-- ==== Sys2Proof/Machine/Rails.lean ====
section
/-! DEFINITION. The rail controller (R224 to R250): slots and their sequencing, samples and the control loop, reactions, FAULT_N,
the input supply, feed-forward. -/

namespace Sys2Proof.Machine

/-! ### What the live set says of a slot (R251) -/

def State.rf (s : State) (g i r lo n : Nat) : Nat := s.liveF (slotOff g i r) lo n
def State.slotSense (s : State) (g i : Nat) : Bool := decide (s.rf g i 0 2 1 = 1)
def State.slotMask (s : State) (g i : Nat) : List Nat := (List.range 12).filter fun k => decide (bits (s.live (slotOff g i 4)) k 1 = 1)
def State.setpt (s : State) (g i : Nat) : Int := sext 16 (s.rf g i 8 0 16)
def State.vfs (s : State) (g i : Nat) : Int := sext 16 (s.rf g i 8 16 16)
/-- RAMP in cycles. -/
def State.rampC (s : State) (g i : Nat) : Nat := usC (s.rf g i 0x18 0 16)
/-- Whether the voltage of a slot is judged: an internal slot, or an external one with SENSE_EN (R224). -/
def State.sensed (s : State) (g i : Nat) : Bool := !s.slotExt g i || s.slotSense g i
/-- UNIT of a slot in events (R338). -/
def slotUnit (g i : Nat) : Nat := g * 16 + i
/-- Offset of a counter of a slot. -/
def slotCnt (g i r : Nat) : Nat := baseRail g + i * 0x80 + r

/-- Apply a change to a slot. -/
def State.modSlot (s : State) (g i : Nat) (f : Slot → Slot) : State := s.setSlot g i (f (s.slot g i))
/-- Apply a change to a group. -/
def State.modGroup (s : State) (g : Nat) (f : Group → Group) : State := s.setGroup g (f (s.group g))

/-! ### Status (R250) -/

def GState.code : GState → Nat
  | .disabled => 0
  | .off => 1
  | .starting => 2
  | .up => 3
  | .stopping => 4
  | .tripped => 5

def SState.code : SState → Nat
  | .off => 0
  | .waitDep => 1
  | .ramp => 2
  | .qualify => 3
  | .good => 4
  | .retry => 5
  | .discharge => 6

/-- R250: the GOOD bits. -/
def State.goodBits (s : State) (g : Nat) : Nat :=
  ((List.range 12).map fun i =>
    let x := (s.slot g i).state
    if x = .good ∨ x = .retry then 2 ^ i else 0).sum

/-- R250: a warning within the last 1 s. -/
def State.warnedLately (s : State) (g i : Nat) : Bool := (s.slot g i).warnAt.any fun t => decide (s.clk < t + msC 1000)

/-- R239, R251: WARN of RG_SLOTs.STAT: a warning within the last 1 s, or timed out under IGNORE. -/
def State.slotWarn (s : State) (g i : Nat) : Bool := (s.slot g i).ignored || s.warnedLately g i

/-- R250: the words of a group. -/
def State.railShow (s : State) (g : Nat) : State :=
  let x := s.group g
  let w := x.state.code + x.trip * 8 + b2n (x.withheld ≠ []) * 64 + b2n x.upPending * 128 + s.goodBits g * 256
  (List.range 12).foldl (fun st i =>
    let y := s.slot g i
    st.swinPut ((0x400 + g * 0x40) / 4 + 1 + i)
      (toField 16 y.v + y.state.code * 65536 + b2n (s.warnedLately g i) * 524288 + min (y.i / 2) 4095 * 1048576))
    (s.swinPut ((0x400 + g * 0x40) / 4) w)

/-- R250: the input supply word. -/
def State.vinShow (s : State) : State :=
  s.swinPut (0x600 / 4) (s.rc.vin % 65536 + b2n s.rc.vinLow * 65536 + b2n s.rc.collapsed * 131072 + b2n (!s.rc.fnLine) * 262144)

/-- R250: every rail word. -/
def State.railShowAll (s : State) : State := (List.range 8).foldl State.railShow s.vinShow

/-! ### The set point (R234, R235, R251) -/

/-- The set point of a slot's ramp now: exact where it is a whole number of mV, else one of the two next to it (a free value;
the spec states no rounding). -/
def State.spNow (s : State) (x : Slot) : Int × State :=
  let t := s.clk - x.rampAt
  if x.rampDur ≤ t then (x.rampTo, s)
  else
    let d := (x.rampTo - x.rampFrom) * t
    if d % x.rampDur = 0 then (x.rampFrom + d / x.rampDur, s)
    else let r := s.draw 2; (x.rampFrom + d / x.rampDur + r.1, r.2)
......
#### Problem statement:
From the line with "of a group. -/" to the last line of the material, give every line again exactly, and only those lines.

#### Response for this exercise:
/-- R250: the words of a group. -/
def State.railShow (s : State) (g : Nat) : State :=
  let x := s.group g
  let w := x.state.code + x.trip * 8 + b2n (x.withheld ≠ []) * 64 + b2n x.upPending * 128 + s.goodBits g * 256
  (List.range 12).foldl (fun st i =>
    let y := s.slot g i
    st.swinPut ((0x400 + g * 0x40) / 4 + 1 + i)
      (toField 16 y.v + y.state.code * 65536 + b2n (s.warnedLately g i) * 524288 + min (y.i / 2) 4095 * 1048576))
    (s.swinPut ((0x400 + g * 0x40) / 4) w)

/-- R250: the input supply word. -/
def State.vinShow (s : State) : State :=
  s.swinPut (0x600 / 4) (s.rc.vin % 65536 + b2n s.rc.vinLow * 65536 + b2n s.rc.collapsed * 131072 + b2n (!s.rc.fnLine) * 262144)

/-- R250: every rail word. -/
def State.railShowAll (s : State) : State := (List.range 8).foldl State.railShow s.vinShow

/-! ### The set point (R234, R235, R251) -/

/-- The set point of a slot's ramp now: exact where it is a whole number of mV, else one of the two next to it (a free value;
the spec states no rounding). -/
def State.spNow (s : State) (x : Slot) : Int × State :=
  let t := s.clk - x.rampAt
  if x.rampDur ≤ t then (x.rampTo, s)
  else
    let d := (x.rampTo - x.rampFrom) * t
    if d % x.rampDur = 0 then (x.rampFrom + d / x.rampDur, s)
    else let r := s.draw 2; (x.rampFrom + d / x.rampDur + r.1, r.2)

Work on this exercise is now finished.